Henry Wofford is a sports anchor/reporter for NBC Sports and hosts Raiders Post Game Live, A’s Pregame Live, A’s Postgame Live, and Race Week.

==Early life==
Wofford was born and raised in Stockton, California, and graduated from Edison High School, also located in Stockton.

==Career==
Wofford worked as a reporter at WTHR (NBC) in Indianapolis, Indiana, from 2005 to 2010, as the sports director and anchor at WZZM (ABC) in Grand Rapids, Michigan, from 2003 to 2005, and as a sports anchor at KOLO (ABC) in Reno, NV, from 2000 to 2002.

Wofford also worked as an anchor and writer for KLIV in San Jose, California, and as a news director, anchor, and sports announcer for KSJS, San Jose State University's campus radio station.
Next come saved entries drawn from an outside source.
/-- 10_state R45: the reset values the spec gives, for the core built with any configuration. -/
def Obligations.ResetValues : Prop :=
  ∀ c, window (State.resetOf c) = [] ∧ (State.resetOf c).wcnt = 0 ∧ (State.resetOf c).whead = 0 ∧
    (State.resetOf c).prev = 0x00 ∧ (State.resetOf c).rdActive = false ∧ (State.resetOf c).attempts = 0 ∧
    (State.resetOf c).frameValid = false ∧ (State.resetOf c).status = 0 ∧
    (State.resetOf c).readingValid = false ∧ (State.resetOf c).config = c

/-- The invariant holds of every reset core. -/
def Obligations.ResetMeetsTheInvariant : Prop := ∀ c, CoreInv (State.resetOf c)

/-- 40_framer R109: RESET, from every state of a core with an admitted configuration (70 R232). `WMEM`, `FRAME_OUT` and
`READING` are not spoken of: any value. -/
def Obligations.ResetCommand : Prop :=
  ∀ s, s.config.admitted = true →
    ∃ t, exec .reset s = .next t ∧ window t = [] ∧ t.wcnt = 0 ∧ t.whead = 0 ∧ t.prev = 0x00 ∧ t.rdActive = false ∧
    t.attempts = 0 ∧ OutputsIdle t ∧ HostSame s t

/-! ### IDLE, RDSTART and the reserved commands -/

/-- 40_framer R108: IDLE leaves the Framer alone, shows no frame and no Reading, and is one attempt while a read is active; from
every state of a core with an admitted configuration (70 R232). -/
def Obligations.IdleCommand : Prop :=
  ∀ s, s.config.admitted = true →
    ∃ t, exec .idle s = .next t ∧ FramerSame s t ∧ HostSame s t ∧ t.frameValid = false ∧ t.readingValid = false ∧
    AttemptWithoutFrame s t

/-- 42_stream_reader R184: RDSTART begins a read at zero attempts, active or not, and leaves the Framer alone; from every state
of a core with an admitted configuration (70 R232). -/
def Obligations.RdstartCommand : Prop :=
  ∀ s, s.config.admitted = true →
    ∃ t, exec .rdstart s = .next t ∧ t.rdActive = true ∧ t.attempts = 0 ∧ FramerSame s t ∧ HostSame s t ∧
    OutputsIdle t

/-- 30_encoding R84: the reserved operations are refused, whatever the state. -/
def Obligations.ReservedCommandsAreRefused : Prop :=
  ∀ s, exec .reservedOp5 s = .refused (.reservedOperation 5) ∧ exec .reservedOp6 s = .refused (.reservedOperation 6) ∧
    exec .reservedOp7 s = .refused (.reservedOperation 7)

/-! ### PUSH -/

/-- 40_framer R105: a byte other than LF is appended, the oldest evicted from a full window; nothing is emitted or cleared. -/
def Obligations.PushAccumulates : Prop :=
  ∀ s b, StorageOk s → s.config.admitted = true → b ≠ 0x0A →
    ∃ t, exec (.push b) s = .next t ∧
      window t = (if (window s).length = 14 then (window s).drop 1 ++ [b] else window s ++ [b]) ∧
      t.prev = b ∧ t.frameValid = false ∧ t.readingValid = false ∧ AttemptWithoutFrame s t ∧ HostSame s t

/-- 40_framer R104: an LF that does not complete a frame clears the window and emits nothing. -/
def Obligations.PushResynchronises : Prop :=
  ∀ s, StorageOk s → s.config.admitted = true → ¬ (s.prev = 0x0D ∧ 13 ≤ (window s).length) →
    ∃ t, exec (.push 0x0A) s = .next t ∧ window t = [] ∧ t.prev = 0x0A ∧ t.frameValid = false ∧
      t.readingValid = false ∧ AttemptWithoutFrame s t ∧ HostSame s t
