-- ==== Sys2Proof/Tests/Slice0.lean ====
section
/-! SUPPORT. Tests/Slice0.lean: the model's own tests and the witnesses of the statements' hypotheses. Expected values come from
spec/95_test_vectors.md, named in each test, or are worked by hand from the cited rule. -/

namespace Sys2Proof.Tests

open Sys2Proof Sys2Proof.Machine

set_option Elab.async false

/-! ### Helpers: the configuration TC of 95_test_vectors, small states, outcomes -/

/-- A present Measurement-Type word with label `l` and a table or none. -/
def mtWord (l : Nat) (t : Option Nibble) : MtWord := ⟨true, t.isSome, t.getD 0, .label l⟩

/-- A present range word with label `l`, unit `u` and exponent `e`. -/
def rtWord (l : Nat) (u : Nibble) (e : Int) : RtWord := ⟨true, u, BitVec.ofInt 6 e, .label l⟩

/-- Eight slots, the unlisted ones absent. -/
def slots (l : List RtWord) : List RtWord := l ++ List.replicate (8 - l.length) RtWord.blank

/-- The Measurement-Type table of TC. -/
def tcMt : List MtWord :=
  [mtWord 0 (some 7), mtWord 1 (some 2), mtWord 2 (some 1), mtWord 3 (some 3), mtWord 4 none, mtWord 5 (some 3),
    mtWord 6 (some 4), MtWord.blank] ++
  [MtWord.blank, mtWord 9 (some 7), MtWord.blank, mtWord 11 (some 2), MtWord.blank, mtWord 13 (some 5), mtWord 14 none,
    mtWord 15 (some 6)]

/-- The range tables of TC. -/
def tcRt : List (List RtWord) :=
  [slots [rtWord 100 14 (-2)],
    slots [rtWord 110 11 (-2), rtWord 111 11 (-1), rtWord 112 12 (-3), rtWord 113 12 (-2), rtWord 114 13 (-4),
      rtWord 115 13 (-3), rtWord 116 13 (-2)],
    slots [rtWord 120 0 (-4), rtWord 121 0 (-3), rtWord 122 0 (-2), rtWord 123 0 (-1), rtWord 124 1 (-2)],
    slots [rtWord 130 5 (-2), rtWord 131 6 (-4), rtWord 132 6 (-3), rtWord 133 6 (-2), rtWord 134 7 (-4),
      rtWord 135 7 (-3), rtWord 136 7 (-2)]] ++
  [slots [rtWord 140 8 (-3), rtWord 141 8 (-2), rtWord 142 9 (-4), rtWord 143 9 (-3), rtWord 144 9 (-2),
      rtWord 145 10 (-4), rtWord 146 10 (-3), rtWord 147 10 (-2)],
    slots [rtWord 150 4 (-2), rtWord 151 4 (-1)],
    slots [rtWord 160 3 (-3), rtWord 161 3 (-2)],
    slots [rtWord 170 2 (-3)]]

/-- TC with K = 1. -/
def tc : Config := ⟨tcMt, tcRt, 3, ⟨1, by decide⟩⟩

/-- TC′: TC with a range entry of an unmapped unit in slot 1 of table 7. -/
def tcPrime : Config := { tc with rt := tc.rt.set 7 (slots [rtWord 170 2 (-3), rtWord 171 15 (-3)]) }

/-- TC with a Measurement-Type table of fifteen entries: fails WF1. -/
def tcShort : Config := { tc with mt := tc.mt.take 15 }

/-- The core right after reset with configuration TC. -/
def s0 : State := State.resetOf tc

/-- The Framer of `s0` with the window `w` and the previous byte `p`. -/
def win (w : List Byte) (p : Byte) : State :=
  { s0 with wmem := Vector.ofFn (fun i : Fin 14 => w.getD i.val 0), wcnt := BitVec.ofNat 4 w.length, prev := p }

/-- `s0` with a read in progress that has used `n` attempts. -/
def reading (n : Nat) : State := { s0 with rdActive := true, attempts := n }

/-- The frame with the byte 6 `b` and zero elsewhere. -/
def byte6 (b : Byte) : Frame := b.setWidth 112 <<< (48 : Nat)

/-- Frames of 95_test_vectors 3.2 (byte 0 in the least significant bits, 30_encoding R71). -/
def dv1 : Frame := 0x0A0D30383030303B333231303032
def dv2 : Frame := 0x0A0D30383030343B333231303032
def dv4 : Frame := 0x0A0D303230303033303030323234
def dv5 : Frame := 0x0A0D303030303832303030303130
def dv6 : Frame := 0x0A0D30383030383B303030353030
def dv8 : Frame := 0x0A0D303130303034303030353030
def dv9 : Frame := 0x0A0D303030303034303030353030
def dv12 : Frame := 0x0A0D30383030303B303030303035
def dv16 : Frame := 0x0A0D30383030343B303030303030
def dv17 : Frame := 0x0000FDC8F000008B53A20170C0F2
def dv18 : Frame := 0xFFFF30383030303B333231303032
def dv19 : Frame := 0x0A0D303030303030303030303031
def dv20 : Frame := 0x0A0D323F3E323F3B313030303030

/-- The twelve payload bytes of DV1, and of PAY (95_test_vectors 3.1). -/
def dvPay : List Byte := [0x32, 0x30, 0x30, 0x31, 0x32, 0x33, 0x3B, 0x30, 0x30, 0x30, 0x38, 0x30]
def pay : List Byte := [0x30, 0x30, 0x31, 0x32, 0x33, 0x34, 0x3B, 0x30, 0x30, 0x30, 0x3A, 0x30]

/-- The step goes on to a state with the property `p`. -/
def goes (o : Host.Outcome State Fault Refusal) (p : State → Bool) : Bool :=
  match o with
  | .next t => p t
  | .fault _ => false
  | .refused _ => false

/-- The step ends in the invariant fault, leaving a state with the property `p`. -/
def faults (o : Host.Outcome State Fault Refusal) (p : Nibble → State → Bool) : Bool :=
  match o with
  | .next _ => false
  | .fault (.invariant u t) => p u t
  | .refused _ => false

/-- The step is refused, and why. -/
def refusal (o : Host.Outcome State Fault Refusal) : Option Refusal :=
  match o with
  | .next _ => none
  | .fault _ => none
  | .refused r => some r

/-- The numbers of a Reading: TABLE, RANGE, UNIT, the scaled value and the normalised value. -/
def numbers (t : State) : List Int :=
  [t.reading.table.toNat, t.reading.range.toNat, t.reading.unit.toNat, t.reading.valMant.toInt, t.reading.valExp.toInt,
    t.reading.normUnit.toNat, t.reading.normMant.toInt, t.reading.normExp.toInt]

/-- The step shows a Reading with these numbers and FLAGS. -/
def reads (o : Host.Outcome State Fault Refusal) (flags : BitVec 13) (n : List Int) : Bool :=
  goes o fun t => t.readingValid && t.status == 0 && t.reading.flags == flags && numbers t == n

/-- The step reports this error on STATUS, with no Reading. -/
def reports (o : Host.Outcome State Fault Refusal) (e : ErrorInfo) (code : BitVec 3) : Bool :=
  goes o fun t => !t.readingValid && t.status == code && t.errorInfo == some e

/-! ### WellFormed, and the admission of a configuration -/

/-- Each check refuses a frame of another type. -/
theorem test_wellFormed_refuses :
    [Instr.mtype0 (byte6 0x31), .mtype1 (byte6 0x30), .mtype2 (byte6 0x33), .mtype3 (byte6 0x32),
      .mtype4 (byte6 0x3C), .mtype5 (byte6 0x34), .mtype6 (byte6 0x37), .mtype7 (byte6 0x73)].all
        (fun i => !i.wellFormed) = true ∧
    [Instr.mtype8 (byte6 0x80), .mtype9 (byte6 0x3B), .mtype10 (byte6 0x3B), .mtype11 (byte6 0x3A),
      .mtype12 (byte6 0x34), .mtype13 (byte6 0x35), .mtype14 (byte6 0x3F), .mtype15 (byte6 0xF0)].all
        (fun i => !i.wellFormed) = true := by decide

/-- Witness of `DecodeOfEncode`: a well-formed term of every constructor. -/
theorem witness_DecodeOfEncode :
    [Instr.idle, .push 0x3B, .decode dv1, .reset, .rdstart, .reservedOp5, .reservedOp6, .reservedOp7].all
        Instr.wellFormed = true ∧
    [Instr.mtype0 (byte6 0x30), .mtype1 (byte6 0xF1), .mtype2 (byte6 2), .mtype3 (byte6 3), .mtype4 (byte6 4),
      .mtype5 (byte6 5), .mtype6 (byte6 6), .mtype7 (byte6 7)].all Instr.wellFormed = true ∧
    [Instr.mtype8 (byte6 8), .mtype9 (byte6 9), .mtype10 (byte6 10), .mtype11 dv1, .mtype12 (byte6 12),
      .mtype13 (byte6 13), .mtype14 (byte6 14), .mtype15 (byte6 15)].all Instr.wellFormed = true := by decide

/-- TC passes WF1 to WF7; TC′ fails only WF7 and is admitted (95_test_vectors 2). -/
theorem test_tc_admitted :
    tc.admitted = true ∧ tc.wf7 = true ∧ tcPrime.admitted = true ∧ tcPrime.wf7 = false := by decide +kernel

/-- Each of WF1 to WF6 refuses a configuration that breaks it alone in one point (41_decoder R155). -/
theorem test_admission_refuses :
    tcShort.wf1 = false ∧ Config.wf1 { tc with mt := tc.mt.set 7 (mtWord 7 none) } = false ∧
    Config.wf2 { tc with rt := tc.rt.set 4 (tcRt.getD 4 [] |>.take 7) } = false ∧
    Config.wf3 { tc with rt := tc.rt.set 0 (slots [⟨true, 14, 0, .empty⟩]) } = false ∧
    Config.wf4 { tc with mt := tc.mt.set 0 (mtWord 0 (some 8)) } = false ∧
    Config.wf5 { tc with rt := tc.rt.take 7 } = false ∧
    Config.wf6 { tc with numCurrent := 1 } = false ∧ Config.wf6 { tc with numCurrent := 12 } = false := by
  decide +kernel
He does fill-in shifts for a 95.7 The Game in San Francisco.

He is a member of the National Association of Journalists, as well as the Radio-Television News Directors Association.

Beginning in August 2018, Wofford became public information officer for the Napa County Sheriff's Department.

==Awards==
Wofford received first-place awards from the Society of Professional Journalists, in 2008, in Sports Reporting and In-Depth Reporting. He also received three awards from the Michigan Associated Press, in 2017, Best Sportscast and Best Reporter, for his feature, "13 On Your Sidelines".

==Education==
He received his B.A. from University of California, Davis and his M.A. in journalism and mass communications from San Jose State University.